16 If Davgem is reinstated it will be reinstated as a company in liquidation. The applicant says that the old Liquidator, Mr Glen Montague, resigned on 20 November 1999, so he will not automatically take over the management of the company on reinstatement. The plaintiff would like fresh administrators, Mr Vincent Smith and Mr Bryan Hughes, to be appointed jointly as liquidators and has filed a consent in relation to each of them. Presumably, the plaintiff has come to an arrangement with them as to their funding. The respondents oppose the appointment of those two men, as indicating potential for bias. Their appointment has been arranged by the creditor who has sued the companies. The defendants would like the former liquidator,



(Page 8)
    Mr Montague, or some other person chosen by the court to be reappointed. Their counsel says that Mr Montague's resignation was not effective and has referred me to ACCC v ASIC, above, at [50]. I do not agree with that submission. I consider the liquidator has resigned and therefore would not automatically be reappointed on reinstatement. He should not be appointed without his consent and his re-appointment has not been discussed with him. On the question of apparent bias, I consider that it is in order to appoint Messrs Smith and Hughes jointly as liquidators of Davgem. It is true that their appointment has been arranged by the plaintiff, who may well be funding them, but once appointed I consider they have a duty to obtain independent legal advice on all matters and they should not take any instructions from the applicant. This will preserve their independence and impartiality.

17 As previously stated, Davgem was in existence when the writ was issued; but Davreef was not, having been deregistered on 11 September 1998. The applicant says that the writ is void as against Davreef , as the company was deregistered and hence not in existence when the writ was issued. The applicant says it cannot simply issue a new writ against Davreef as it may be out of time under the three year limitation period imposed by s 82(2) of the Trade Practices Act. The applicant requests me to make an order under s 601AH(3) which enables the court to make an order validating anything done between the deregistration of the company and its reinstatement and to make any other order it considers appropriate.

18 In Pagnon v Workcover Queensland [2000] QCA 421 at [15], McPherson JA, with whom Thomas JA and Muir J agreed, after discussing the problem and the legislation in England and in Australia, concluded that it would be just to make an order under s 601AH(3)(b) that the time between the dissolution of the company and the expiration of the limitation period under s 11 of the Limitation of Actions Act 1974 should not be counted against the plaintiff.

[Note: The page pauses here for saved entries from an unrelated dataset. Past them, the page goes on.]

/-- 14 R375-R383. The answer of the last load of MBSEND and MBTAKE stands at the register's address, the model's choice (log entry 44).
Where the spec leaves a point open it states the model's own choice (log entry 44). -/
def Obligations.MailboxesSendAndTake : Prop :=
  ∀ (s : State) (r : Req) (m : Fin 1024) (c : Fin 16) (p : Fin 255) (v : W32),
    let stat := Reg.mbstat m.val
    let sep := s.mbSep m.val
    let rep := s.mbRep m.val
    let full := s.mbFull m.val = true
    let seq := (s.fld stat Fld.mbstatMseq + 1) % 65536
    let limit := if m.val = 1023 then 0 else s.fld (.mbsctl m.val) Fld.mbsctlMbto
    let away := s.powered (rep / 256) = false ∧ s.flag (.dbcfg (rep / 256) (rep % 256)) Fld.dbcfgWake = false
    let kept := fun (t : State) => t.rd stat = s.rd stat ∧ t.lay = s.lay ∧ t.trust = s.trust
    let returns := fun (code : Nat) => Answers (.mbsend r ⟨m, []⟩) s (fun t => t.rd (.mbsend m.val) = BitVec.ofNat 64 code ∧ kept t)
    let bell := fun (t : State) (e b : Nat) => if e = 0x1000 then t.trust.doorbell.getLsbD b = true else e < 0x1000 → t.bitIn (.dbbits (e / 256) (e % 256)) Fld.dbbitsBits b = true
    let rbit := s.fld (.mbbell m.val) Fld.mbbellRbit
    let sbit := s.fld (.mbbell m.val) Fld.mbbellSbit
    let timer := KV.get none s.lay.mbTimer m.val
    (s.poolAnswers = false → exec (.mbsend r ⟨m, []⟩) s = .next s ∧ exec (.mbtake r m) s = .next s) ∧
    (epPid sep ≠ some r.pid.toNat → exec (.mbsend r ⟨m, []⟩) s = .next s) ∧ (epPid rep ≠ some r.pid.toNat → exec (.mbtake r m) s = .next s) ∧
    (s.poolAnswers = true → epPid sep = some r.pid.toNat →
      (s.mbEn m.val = false → returns 2) ∧
      (s.mbEn m.val = true → full → returns 1) ∧
      (s.mbEn m.val = true → ¬ full →
        (rep = 0x1000 → s.trustAway = true → returns 4) ∧
        (rep < 0x1000 → away → returns 3) ∧
        ((rep = 0x1000 ∧ s.trustAway = false) ∨ (rep < 0x1000 ∧ ¬ away) → Answers (.mbsend r ⟨m, []⟩) s (fun t => t.mbFull m.val = true ∧
          t.fld stat Fld.mbstatMseq = seq ∧ t.fld stat Fld.mbstatOutcome = 0 ∧ KV.get 0 t.lay.sepoch m.val = s.epoch sep ∧
          KV.get none t.lay.mbTimer m.val = (if limit = 0 then none else some (s.mtime + BitVec.ofNat 64 (limit * 1000))) ∧ bell t rep rbit ∧
          t.rd (.mbsend m.val) = BitVec.ofNat 64 (seq * 2 ^ 48) ∧ t.st = s.st)))) ∧
    (s.poolAnswers = true → epPid rep = some r.pid.toNat → m.val ≠ 1023 →
      (¬ full → Answers (.mbtake r m) s (fun t => t.rd (.mbtake m.val) = 0 ∧ kept t)) ∧
      (full → Answers (.mbtake r m) s (fun t => t.mbFull m.val = false ∧ t.fld stat Fld.mbstatOutcome = 1 ∧ KV.get none t.lay.mbTimer m.val = none ∧
        (KV.get 0 s.lay.sepoch m.val = s.epoch sep → bell t sep sbit) ∧ (KV.get 0 s.lay.sepoch m.val ≠ s.epoch sep → t.trust = s.trust) ∧
        t.rd (.mbtake m.val) = BitVec.ofNat 64 (s.fld stat Fld.mbstatMseq * 2 ^ 48 + s.fld stat Fld.mbstatLen * 2 ^ 40 +
          (if KV.get 0 s.lay.sepoch m.val = s.epoch sep then 0 else 2) + 1) ∧ t.st = s.st))) ∧
    (∀ r2 k2, ∀ q ∈ [(MbMeet.take r2, Instr.mbtake r2 m), (.expiry, .mbtoExpiry m), (.reset ⟨r2, k2, .epreset⟩, .epreset r2 ⟨k2, []⟩),
      (.reset ⟨r2, k2, .destroy⟩, .destroy r2 ⟨k2, []⟩), (.reset ⟨r2, k2, .create⟩, .create r2 ⟨k2, []⟩)], ∀ t, exec q.2 s = .next t →
      exec (.mbsend r ⟨m, [q.1]⟩) s = exec (.mbsend r ⟨m, []⟩) t) ∧
    (∀ r2 t, meetRank (.send r2) ≠ meetRank (.send r) →
      exec (.mbsend (if meetRank (.send r2) < meetRank (.send r) then r2 else r) ⟨m, []⟩) s = .next t →
      exec (.mbsend r ⟨m, [.send r2]⟩) s = exec (.mbsend (if meetRank (.send r2) < meetRank (.send r) then r else r2) ⟨m, []⟩) t) ∧
    (timer = none ∨ ¬ full → exec (.mbtoExpiry m) s = .next s) ∧
    (∀ at_, timer = some at_ → full → (s.mtime < at_ → exec (.mbtoExpiry m) s = .next s) ∧
      (at_ ≤ s.mtime → Answers (.mbtoExpiry m) s (fun t => t.mbFull m.val = false ∧ t.fld stat Fld.mbstatOutcome = 3 ∧ KV.get none t.lay.mbTimer m.val = none ∧
        (KV.get 0 s.lay.sepoch m.val = s.epoch sep → bell t sep sbit) ∧ t.st = s.st))) ∧
    (isHost r = true → Answers (.dbring r c p v) s (fun t => t.fld (.dbbits c.val p.val) Fld.dbbitsBits =
      Nat.lor (s.fld (.dbbits c.val p.val) Fld.dbbitsBits) v.toNat ∧ t.cores = s.cores ∧ t.st = s.st)) ∧
    (isHost r = false → exec (.dbring r c p v) s = .next (s.log (0x10F + c.val * 16) clsContained r.pid.toNat r.world (Reg.dbring c.val p.val).addr 0))
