-- ==== Sys2Proof/Tests/Slice0.lean ====
section
/-! SUPPORT. The model's own tests: the smoke of WellFormed, for every statement a state and operands that meet its hypotheses (its clauses in
the statement's order), and small steps whose results are worked out from the spec. Hypotheses on an opaque constant of Config (log entry 20)
have no concrete witness. -/
namespace Sys2Proof.Tests
open Sys2Proof.Machine
set_option Elab.async false

/-! ### States -/

/-- Every domain powered and none in reset, the Trust Core and the clocks running, Lookout without a cause. -/
def live : State :=
  let s := { State.reset with
    lko := { State.reset.lko with causes := [], okOn := true }
    clk := { State.reset.clk with started := true } }
  (s.putFld .pwrdom Fld.pwrdomOn (2 ^ 61 - 1)).putFld .tsstat Fld.tsstatState 1

/-- The system partition in the trusted world, and an ordinary partition. -/
def host : Req := ⟨255, true, 0x700, none⟩
def five : Req := ⟨5, false, 0x700, none⟩

/-- An instruction of logical core 0 and one of Juggler 0 of group 0. -/
def onCore : Iss := ⟨.lcore 0, 8, false⟩
def onJug : Iss := ⟨.juggler 0 0, 8, false⟩

/-- A change of logical core 0, which stands ready at window 0 of cluster 0, in the module `live`. -/
def coreIs (f : Core → Core) : State :=
  live.setLc 0 (f { live.lc 0 with
    run := true
    place := some 0
    pc := 0x0900004000 })

/-- A change of Juggler 0 of group 0, which serves position 0, in the module `live`. -/
def jugIs (f : Core → Core) : State :=
  live.setCore (.juggler 0 0) (f { live.core (.juggler 0 0) with
    run := true
    pc := 0x100 })

/-- A phase of the loader. -/
def phaseIs (n : Nat) (s : State) : State := s.putFld .laystat Fld.laystatPhase n

/-- A CLAIM record of class 1, index 5, count 1, owner 5. -/
def claimBytes : List Byte := toBytes 4 4 ++ toBytes 4 24 ++ [1, 0, 5, 0] ++ toBytes 4 5 ++ toBytes 8 1

/-- A delta with one FABRIC section that is empty, and the module holding it in a phase. -/
def image0 : Image := ⟨true, 0, 7, 1, 128, [⟨3, 0, 0, false, true, []⟩]⟩
def staged (n : Nat) : State :=
  phaseIs n { live with lay := { live.lay with
    delta := some image0
    len := 128
    todo := [(3, 0)] } }

/-- A delta whose PORTGROUP section of group 3 claims port 5 for owner 5. -/
def image1 : Image := ⟨true, 0, 7, 1, 128, [⟨4, 3, 0, false, true, claimBytes⟩]⟩

/-- A new plan for one fabric slot that is due. -/
def planned : State := { live with fab := { live.fab with plan := some ([((Reg.fbslot 7 249).addr, 5)], 0) } }

/-- The address of window 0's LMEM in register 2, and a plain access through it. -/
def near (c : Core) : Core := { c with g := KV.set 0 c.g 2 0x0900000100 }
def loadHere : MemOp := ⟨.baseDisp 2 0, false, false, false, false⟩

/-- An instruction that can join the group before it. -/
def joined : State := coreIs (fun c => { c with group := { c.group with ctl := false } })

/-- Register 31 names a frame of 17 words that ends with window 0's LMEM, and register 2 its start. -/
def stacked (c : Core) : Core := { c with g := KV.set 0 (KV.set 0 c.g 2 0x0900000100) 31 0x0900000088 }

/-- The privilege level of an engine. -/
def levelIs (n : W64) (c : Core) : Core := c.setCreg 1 n
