-- ==== Sys2Proof/Decode.lean ====
section
/-! DEFINITION. The decoder of the parcel stream (R77, R87, R88, R90) and the encoder beside it, both written from the
opcode table's patterns. The decoder is total: a word whose major or function is unassigned is rejected as `unassigned`, a
word of an assigned row with a reserved bit set as `reservedBits` (R93, orders 3 and 4). -/

namespace Sys2Proof

/-- The field of a word at bit `lo`, as wide as its place in the instruction asks. -/
def at_ {n : Nat} (lo w : Nat) : BitVec n := .ofNat n (w / 2 ^ lo)

/-- Why the decoder rejects a word (R93). -/
inductive DecodeError where
  | unassigned      -- order 3: no row has this major and function
  | reservedBits    -- order 4: a reserved bit of the row is not zero
  deriving DecidableEq, Repr

/-- The rows of W[6:0] = 0x01 by their function field (R88). -/
def decodeBlk (w : Nat) : Option Instr :=
  match bitsAt w 17 1 with
  | 0 => some (.BLK_IMMEDIATE (at_ 7 w) (at_ 18 w))
  | 1 => some (.BLK_REGISTER (at_ 7 w) (at_ 18 w))
  | _ => none

/-- The rows of W[6:0] = 0x03 by their function field (R88). -/
def decodeSys (w : Nat) : Option Instr :=
  match bitsAt w 25 7 with
  | 0 => some (.END)
  | 1 => some (.YIELD)
  | 2 => some (.TRAP (at_ 7 w) (at_ 13 w) (at_ 19 w))
  | 3 => some (.RETT)
  | 4 => some (.BRK)
  | 5 => some (.FENCE (at_ 13 w))
  | 6 => some (.SEQW (at_ 13 w) (at_ 19 w))
  | 7 => some (.WAITV (at_ 7 w) (at_ 13 w) (at_ 19 w))
  | 8 => some (.NOP)
  | _ => none

/-- The rows of W[6:0] = 0x07 by their function field (R88). -/
def decodeCsr (w : Nat) : Option Instr :=
  match bitsAt w 30 2 with
  | 0 => some (.CSRR (at_ 7 w) (at_ 19 w))
  | 1 => some (.CSRW (at_ 7 w) (at_ 13 w) (at_ 19 w))
  | 2 => some (.CSRS (at_ 7 w) (at_ 13 w) (at_ 19 w))
  | 3 => some (.CSRC (at_ 7 w) (at_ 13 w) (at_ 19 w))
  | _ => none

/-- The rows of W[6:0] = 0x09 by their function field (R88). -/
def decodeAlu (w : Nat) : Option Instr :=
  match bitsAt w 25 7 with
  | 0 => some (.ADD (at_ 7 w) (at_ 13 w) (at_ 19 w))
  | 1 => some (.SUB (at_ 7 w) (at_ 13 w) (at_ 19 w))
  | 2 => some (.MUL (at_ 7 w) (at_ 13 w) (at_ 19 w))
  | 3 => some (.MULH (at_ 7 w) (at_ 13 w) (at_ 19 w))
  | 4 => some (.MULHU (at_ 7 w) (at_ 13 w) (at_ 19 w))
  | 5 => some (.DIV (at_ 7 w) (at_ 13 w) (at_ 19 w))
  | 6 => some (.DIVU (at_ 7 w) (at_ 13 w) (at_ 19 w))
  | 7 => some (.REM (at_ 7 w) (at_ 13 w) (at_ 19 w))
  | 8 => some (.REMU (at_ 7 w) (at_ 13 w) (at_ 19 w))
  | 9 => some (.AND (at_ 7 w) (at_ 13 w) (at_ 19 w))
  | 10 => some (.OR (at_ 7 w) (at_ 13 w) (at_ 19 w))
  | 11 => some (.XOR (at_ 7 w) (at_ 13 w) (at_ 19 w))
  | 12 => some (.SHL (at_ 7 w) (at_ 13 w) (at_ 19 w))
  | 13 => some (.SHR (at_ 7 w) (at_ 13 w) (at_ 19 w))
  | 14 => some (.SHRA (at_ 7 w) (at_ 13 w) (at_ 19 w))
  | 15 => some (.MIN (at_ 7 w) (at_ 13 w) (at_ 19 w))
  | 16 => some (.MAX (at_ 7 w) (at_ 13 w) (at_ 19 w))
  | 17 => some (.MINU (at_ 7 w) (at_ 13 w) (at_ 19 w))
  | 18 => some (.MAXU (at_ 7 w) (at_ 13 w) (at_ 19 w))
  | 19 => some (.CLZ (at_ 7 w) (at_ 13 w))
  | 20 => some (.CTZ (at_ 7 w) (at_ 13 w))
  | 21 => some (.POPC (at_ 7 w) (at_ 13 w))
  | 22 => some (.CMPEQ (at_ 7 w) (at_ 13 w) (at_ 19 w))
  | 23 => some (.CMPNE (at_ 7 w) (at_ 13 w) (at_ 19 w))
  | 24 => some (.CMPLT (at_ 7 w) (at_ 13 w) (at_ 19 w))
  | 25 => some (.CMPLTU (at_ 7 w) (at_ 13 w) (at_ 19 w))
  | 26 => some (.CMPGE (at_ 7 w) (at_ 13 w) (at_ 19 w))
  | 27 => some (.CMPGEU (at_ 7 w) (at_ 13 w) (at_ 19 w))
  | 28 => some (.SEL (at_ 7 w) (at_ 13 w) (at_ 19 w))
  | 29 => some (.ADDW (at_ 7 w) (at_ 13 w) (at_ 19 w))
  | 30 => some (.SUBW (at_ 7 w) (at_ 13 w) (at_ 19 w))
  | 31 => some (.SH1ADD (at_ 7 w) (at_ 13 w) (at_ 19 w))
  | 32 => some (.SH2ADD (at_ 7 w) (at_ 13 w) (at_ 19 w))
  | 33 => some (.SH3ADD (at_ 7 w) (at_ 13 w) (at_ 19 w))
  | 34 => some (.BFX (at_ 7 w) (at_ 13 w) (at_ 19 w))
  | 35 => some (.BFI (at_ 7 w) (at_ 13 w) (at_ 19 w))
  | _ => none
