/-- The machine right after device reset, with an attempt begun (R413): stage 1 is in progress. -/
def State.reset : State where
  clock := { free := 4 }
  cores := Vector.replicate 64 {}
  hub := { map := mapReset }
  dies := #v[Die.reset (Config.sensor 0), Die.reset (Config.sensor 1), Die.reset (Config.sensor 2), Die.reset (Config.sensor 3)]
  life := { table := lifeReset }
  chorus := Chorus.reset
  boot := { counter := 1 }

end Sys2Proof.Machine
end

19 I am willing to follow that authority and make a similar order here. I do so with some reservation, however, because I do not consider the order is strictly necessary. I do not consider that the limitation period under the Trade Practices Act and the Fair Trading Act has expired for reasons given earlier. Secondly, I am not sure if the limitation period of three years imposed by s 82(2) of the Trade Practices Act is capable of being stayed. It may well differ from a limitation period imposed by the Limitations Act which was the limitation provision under consideration in Pagnon, above.

(Page 9)

20 I will hear the parties on the precise form of the orders and on costs. I should add that the ASIC does not oppose the reinstatement of these companies.